I want to make a python script, that look for:

    <span class="toujours_cacher">(.)*?</span> 

I use this RE:

    r"(?i)\<span (\n|\t| )*?class=\"toujours_cacher\"(.|\n)*?\>(.|\n)*?\<\/span\>"

However, in some of my pages, I found this kind of expression

    <span class="toujours_cacher">*
    <span class="exposant" size="1">*</span> *</span>

so I tried this RE:

    r"(?i)\<span (\n|\t| )*?class=\"toujours_cacher\"(.|\n)*?\>(.|\n)*?(\<\/span\>|\<\/span\>(.|\n)*?<\/span>)"

which is not good, because when there is no span in between, it looks for the next .

I need to delete the content between the span with the class "toujours_cacher". Is there any way to do it with one RE?

I will be pleased to hear any of your suggestions :)

whitefret
  • 9
  • 3
  • 6
    If you're parsing HTML or XML, please don't try to use regex.
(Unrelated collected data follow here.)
-- ==== Sys2Proof/Machine/MotionOps.lean ====
section
/-!
DEFINITION. Learned delays, results and confirmations of motion detection (12) as shared operations.
-/
namespace Sys2Proof.Machine

/-! ## Learned delays (12 R271, R272) -/

/-- The learned state of an outlet. -/
def State.learnOf (s : State) (id : Nat) : Learn := SMap.get (fun _ => Learn.reset) s.motion.learn id

/-- Store the learned state of an outlet. -/
def State.setLearn (s : State) (id : Nat) (x : Learn) : State :=
  { s with motion := { s.motion with learn := SMap.put (fun _ => Learn.reset) s.motion.learn id x } }

/-- The learner's bounds for a configured delay (12 R271). -/
def learnBounds (c pct : Nat) : Nat × Nat := (c * (100 - min pct 100) / 100, (c * (100 + pct) + 99) / 100)

/-- Bounds of an outlet's direction. -/
def oBounds (t : SMap Word) (id : Nat) (on : Bool) : Nat × Nat := learnBounds (oDelay t id on) (oBndPct t id)

/-- "Unlearned" (12 R272). -/
def unlearned : Nat := 0xFFFFFFFF

/-- L of a direction and band. -/
def Learn.val (x : Learn) (on : Bool) (band : Nat) : Nat := x.l.getD (2 * band + (if on then 0 else 1)) unlearned

/-- The published delay of an outlet, direction and band, µs (12 R273). -/
def State.published (s : State) (t : SMap Word) (id : Nat) (on : Bool) (band : Nat) : Nat :=
  let l := (s.learnOf id).val on band
  if l = unlearned then oDelay t id on else (l + 128) / 256

/-- Band edge `k` (1 to 3) in 10 mV (12 R278). -/
def State.bandEdge (s : State) (k : Nat) : Nat := s.f R.MOTION_BANDS (8 * k - 1) (8 * k - 8) * 10

/-- Band of a field voltage in 10 mV (12 R272). -/
def State.bandOf (s : State) (v : Nat) : Nat :=
  if v < s.bandEdge 1 then 0 else if v < s.bandEdge 2 then 1 else if v < s.bandEdge 3 then 2 else 3

/-- The band in use follows the average only beyond the crossed edge by more than BAND_HYST (12 R272). -/
def State.bandStep (s : State) (avg : Nat) : Nat → Nat → Nat
  | 0, b => b
  | n + 1, b =>
    let h := s.f R.MOTION_LEARN_CFG 7 0
    if b < 3 ∧ s.bandEdge (b + 1) + h < avg then s.bandStep avg n (b + 1)
    else if 0 < b ∧ avg + h < s.bandEdge b then s.bandStep avg n (b - 1)
    else b

/-- Region of an outlet channel (11 R262). -/
def regionOf (ch : Nat) : Nat := ch / 48

/-- A region outside its registers. -/
def State.region (s : State) (g : Nat) : Region := s.drive.regions.getD g Region.reset

def State.setRegion (s : State) (g : Nat) (x : Region) : State :=
  { s with drive := { s.drive with regions := s.drive.regions.set g x } }

/-- FIELD_x of a region, 10 mV. -/
def State.field (s : State) (g : Nat) : Nat := s.f (R.REGION_VOLT g) 15 0

/-- The band in use of an outlet: that of its channel's region (12 R272). -/
def State.bandInUse (s : State) (t : SMap Word) (id : Nat) : Nat := (s.region (regionOf (oTarget t id))).band

/-- The delay the planner and the reports use: published for LOCAL and LOCAL_PWM, configured for the others (12 R273). -/
def State.planDelay (s : State) (t : SMap Word) (id : Nat) (on : Bool) : Nat :=
  if oLocal t id then s.published t id on (s.bandInUse t id) else oDelay t id on

/-! ## Suspect valves (12 R275) -/

/-- One direction of the learner's state. -/
def Learn.dir (x : Learn) (on : Bool) : LearnDir := if on then x.on else x.off

def Learn.setDir (x : Learn) (on : Bool) (d : LearnDir) : Learn := if on then { x with on := d } else { x with off := d }

/-- Word 5 of the learner's records. -/
def learnWord (id : Nat) (on : Bool) (cause : Nat) : Word := nw (id * 65536 + (if on then 0 else 256) + cause)

/-- A direction becomes VALVE_SUSPECT: cause 1 BOUNDS, 2 NO_RESULT; the 8 in-bound results that clear it count from here
(12 R275). -/
def State.suspect (s : State) (id : Nat) (on : Bool) (cause : Nat) : State :=
  let x := s.learnOf id
  let d := x.dir on
  let s := s.setLearn id (x.setDir on { d with suspect := true, cause := cause, inb := 0 })
  if d.suspect then s else (s.evNow 0x0E (learnWord id on cause)).irq (R.MOTION 0) 0

/-- A window of a learned direction ended without a result; sixteen in a row make it suspect (12 R275). -/
def State.noResult (s : State) (t : SMap Word) (id : Nat) (on : Bool) : State :=
  let s := s.satInc R.MOTION_RES_STAT 15 0 1
  if oDelay t id on = 0 ∨ oLearnEn t id = false then s
  else
    let x := s.learnOf id
    let d := x.dir on
    let s := s.setLearn id (x.setDir on { d with nores := satAdd 8 d.nores 1 })
    if d.nores + 1 = 16 then s.suspect id on 2 else s

/-- Outlets with any suspect direction: SUSPECT_CNT (12 R278). -/
def State.suspectCount (s : State) : Nat := (s.motion.learn.filter (fun e => e.2.on.suspect || e.2.off.suspect)).length

/-! ## Results (12 R269, R270) -/

/-- Words of a result as the result window shows them. -/
def MotRes.words (m : MotRes) : List Word :=
  [nw ((if m.close then 2 ^ 31 else 0) + (if m.low then 2 ^ 30 else 0) + (if m.chop then 2 ^ 29 else 0) + m.band * 2 ^ 24 + m.ch),
   nw (m.delay % 2 ^ 24), nw (ticks m.dt), nw (m.field * 65536 + min m.peak 0xFFFF)]

/-- The bridge a channel's results cross: FB0 for regions A and B, FB1 for C and D. -/
def bridgeOf (ch : Nat) : Nat := if ch < 96 then 0 else 1

/-- A confirmation of an owner's opening or closing at a DT. -/
def State.confirmOwn (s : State) (o : Owner) (on : Bool) (t : DT) (est : Bool) : State := s.confirm o.id o.gen on t est o.edge

/-- Confirm what results of a channel that have not landed confirm, so that a later confirmation of the channel finds them
(log 12). -/
def State.settleFifo (s : State) (ch : Nat) : State :=
  let q := s.motion.fifo.getD (bridgeOf ch) []
  let mine := q.filter (fun m => m.ch == ch && m.confirms)
  let s := mine.foldl (fun (s : State) m =>
    match m.own with
    | some o => s.confirmOwn o (!m.close) m.dt false
    | none => s) s
  { s with motion := { s.motion with
      fifo := s.motion.fifo.set (bridgeOf ch) (q.map (fun m => if m.ch = ch then { m with confirms := false } else m)) } }

/-- An ESTIMATED confirmation of a channel (12 R270). -/
def State.estimate (s : State) (ch : Nat) (o : Owner) (on : Bool) (t : DT) : State :=
  (s.settleFifo ch).confirmOwn o on t true

/-- Issue a result into the bridge's FIFO; a full FIFO drops it, and the actuation is confirmed at `est` (12 R269). -/
def State.issueResult (s : State) (m : MotRes) (est : DT) : State :=
  let k := bridgeOf m.ch
  let q := s.motion.fifo.getD k []
  if q.length < 64 then { s with motion := { s.motion with fifo := s.motion.fifo.set k (q ++ [m]) } }
  else
    let s := (s.satInc R.MOTION_RES_STAT 31 16 1).flt (R.MOTION 0) 0
    match m.own with
    | some o => if m.confirms then s.estimate m.ch o (!m.close) est else s
    | none => s

/-- A result resets the run of windows without one; a CHOP result counts as neither (12 R275). -/
def Learn.sawResult (x : Learn) (on chop : Bool) : Learn := if chop then x else x.setDir on { x.dir on with nores := 0 }

/-- A result lands on the logic die: the result window takes it, its on-period's open or close is confirmed, and the
learner folds it at the next frame boundary (12 R269, R273). -/
def State.landResult (s : State) (m : MotRes) : State :=
  let n := s.motion.seq
  let keep := s.motion.results.drop (s.motion.results.length - 255)
  let s := { s with motion := { s.motion with
    seq := n + 1, results := keep ++ [(n, m.words)], landed := s.motion.landed ++ [(n, m)] } }
  match m.own with
  | some o =>
    let s := s.setLearn o.id ((s.learnOf o.id).sawResult (!m.close) m.chop)
    if m.confirms then s.confirmOwn o (!m.close) m.dt false else s
  | none => s

/-! ## The learner (12 R273) -/

/-- What folding a result did: the new state of the outlet, whether it was out of bounds, an outlier, learned, a reseed. -/
structure Folded where
  st : Learn
  oob : Bool
  outlier : Bool
  learned : Bool
  reseed : Bool
  /-- the direction reached three out-of-bound results in a row -/
  bounds : Bool

/-- Store L of a direction and band. -/
def Learn.put (x : Learn) (on : Bool) (band v : Nat) : Learn := { x with l := x.l.set (2 * band + (if on then 0 else 1)) v }

/-- Fold an in-bound result `d` in Q24.8 into a band (12 R273). -/
def foldIn (x : Learn) (on : Bool) (band d k outPct : Nat) (low : Bool) : Folded :=
  let dir := x.dir on
  let l := x.val on band
  if l = unlearned then ⟨x.put on band d, false, false, true, false, false⟩
  else
    let gap := ((d : Int) - l).natAbs
    -- |d − l| > max(l × OUT_PCT / 100, 200 µs), without rounding
    if max (l * outPct) (200 * 256 * 100) < gap * 100 then
      let other := dir.run.any (fun r => decide (r < l) != decide (d < l))
      let run := (if other then [] else dir.run) ++ [d]
      let x := { x with rejects := satAdd 16 x.rejects 1 }
      if 4 ≤ run.length then
        let m := (run.foldl (· + ·) 0 + run.length / 2) / run.length
        let x := (x.put on band m).setDir on { dir with run := [] }
        ⟨{ x with reseeds := satAdd 16 x.reseeds 1 }, false, true, true, true, false⟩
      else ⟨x.setDir on { dir with run := run }, false, true, false, false, false⟩
    else
      let a := if low then k + 1 else k
      let v := ((l : Int) + fdiv (2 * ((d : Int) - l) + 2 ^ a) (2 ^ (a + 1))).toNat
      ⟨(x.put on band v).setDir on { dir with run := [] }, false, false, true, false, false⟩

/-- Fold one result of an outlet (12 R273). -/
def foldOne (t : SMap Word) (id : Nat) (x : Learn) (m : MotRes) : Folded :=
  let on := !m.close
  let b := oBounds t id on
  let dir := x.dir on
  if m.delay < b.1 ∨ b.2 < m.delay then
    let n := dir.oob + 1
    ⟨x.setDir on { dir with oob := n, inb := 0 }, true, false, false, false, n == 3⟩
  else
    let n := dir.inb + 1
    let dir := { dir with oob := 0, inb := n }
    let dir := if n = 8 then { dir with suspect := false, cause := 0 } else dir
    foldIn (x.setDir on dir) on m.band (m.delay * 256) (oLearnK t id) (oOutPct t id) m.low

/-- Set flags of a result in the window: OUTLIER, OUT_OF_BOUNDS, LEARNED. -/
def State.markResult (s : State) (n : Nat) (f : Folded) : State :=
  let v := nw ((if f.outlier then 2 ^ 28 else 0) + (if f.oob then 2 ^ 27 else 0) + (if f.learned then 2 ^ 26 else 0))
  { s with motion := { s.motion with results := s.motion.results.map (fun (e : Nat × List Word) =>
      if e.1 = n then (e.1, e.2.set 0 (nth e.2 0 ||| v)) else e) } }

/-- Fold a landed result: it is learned for the outlet of its actuation while LEARN_EN is 1, the direction has a
configured delay, and the outlet still is what it was under the result's generation (12 R271, R273, R274). -/
def State.learnOne (s : State) (n : Nat) (m : MotRes) : State :=
  let t := s.tbl
  match m.own with
  | none => s
  | some o =>
    let on := !m.close
    let same := oKind t o.id == oKind (s.genTbl o.gen) o.id && oTarget t o.id == oTarget (s.genTbl o.gen) o.id
    if !oLearnEn t o.id || oDelay t o.id on == 0 || !same || !oLocal t o.id then s
    else
      let f := foldOne t o.id (s.learnOf o.id) m
      let s := (s.setLearn o.id f.st).markResult n f
      let s := if f.bounds then s.suspect o.id on 1 else s
      let s := if f.reseed then
          (s.evNamed 0x0F (learnWord o.id on 0) (nw ((f.st.val on m.band + 128) / 256))).irq (R.MOTION 0) 1 else s
      if m.close && f.learned then s.lifeBin (128 + o.id) (min 15 (m.delay / 5000)) else s

/-- Reset learned state of an outlet in the bands of a mask; all bands also clear runs, counters and suspect state
(12 R274). -/
def State.unlearn (s : State) (id mask : Nat) : State :=
  let x := s.learnOf id
  let l := (List.range 8).map (fun i => if mask.testBit (i / 2) then unlearned else x.l.getD i unlearned)
  s.setLearn id { x with l := l, on := LearnDir.reset, off := LearnDir.reset }

/-- The learner at a frame boundary: LEARN_RESET commands act first, then the landed results fold in DT order
(12 R273, R274). -/
def State.learnFrame (s : State) : State :=
  let s := s.motion.resetReq.foldl (fun (s : State) c =>
    let id := c.num 8 2
    let ids := if id = 0xFFFF then s.motion.learn.map (·.1) else [id]
    (ids.foldl (fun (s : State) i => s.unlearn i (c.byte 10)) s).ok c 0 0) s
  let l := sortKey (fun (e : Nat × MotRes) => e.2.dt) s.motion.landed
  let s := { s with motion := { s.motion with resetReq := [], landed := [] } }
  l.foldl (fun (s : State) e => s.learnOne e.1 e.2) s

end Sys2Proof.Machine
end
Take a look at ETree, BeautifulSoup, or some other parsing library. – Morgan Thrapp Jul 01 '15 at 14:30
  • This does not do what you think it does: `(.|\n)*` . You need to learn about character classes, and where to put the parenthesis around capture groups. – le3th4x0rbot Jul 01 '15 at 14:32
  • I can only use 'standart' python for this, it is a script for people who don't know anything about programming and who won't be able to install modules – whitefret Jul 01 '15 at 14:34
  • @whitefret Well then teach them to parse a `regular` text file or something using regular expressions. Not a webpage, because you are teaching them to use regex incorrectly – heinst Jul 01 '15 at 14:42

2 Answers2

0

This is (provably) impossible with regular expressions - they cannot match delimiters to arbitrary depth. You'll need to move to using an actual parser instead.

Toby Speight
  • 27,591
  • 48
  • 66
  • 103
0

Please do not use regex to parse HTML, as it is not regular. You could use BeautifulSoup. Here is an example of BeautifulSoup finding the tag <span class="toujours_cacher">(.)*?</span>.

from bs4 import BeautifulSoup

soup = BeautifulSoup(htmlCode)
spanTags = soup.findAll('span', attrs={'class': 'toujours_cacher'})

This will return a list of all the span tags that have the class toujours_cacher.

heinst
  • 8,520
  • 7
  • 41
  • 77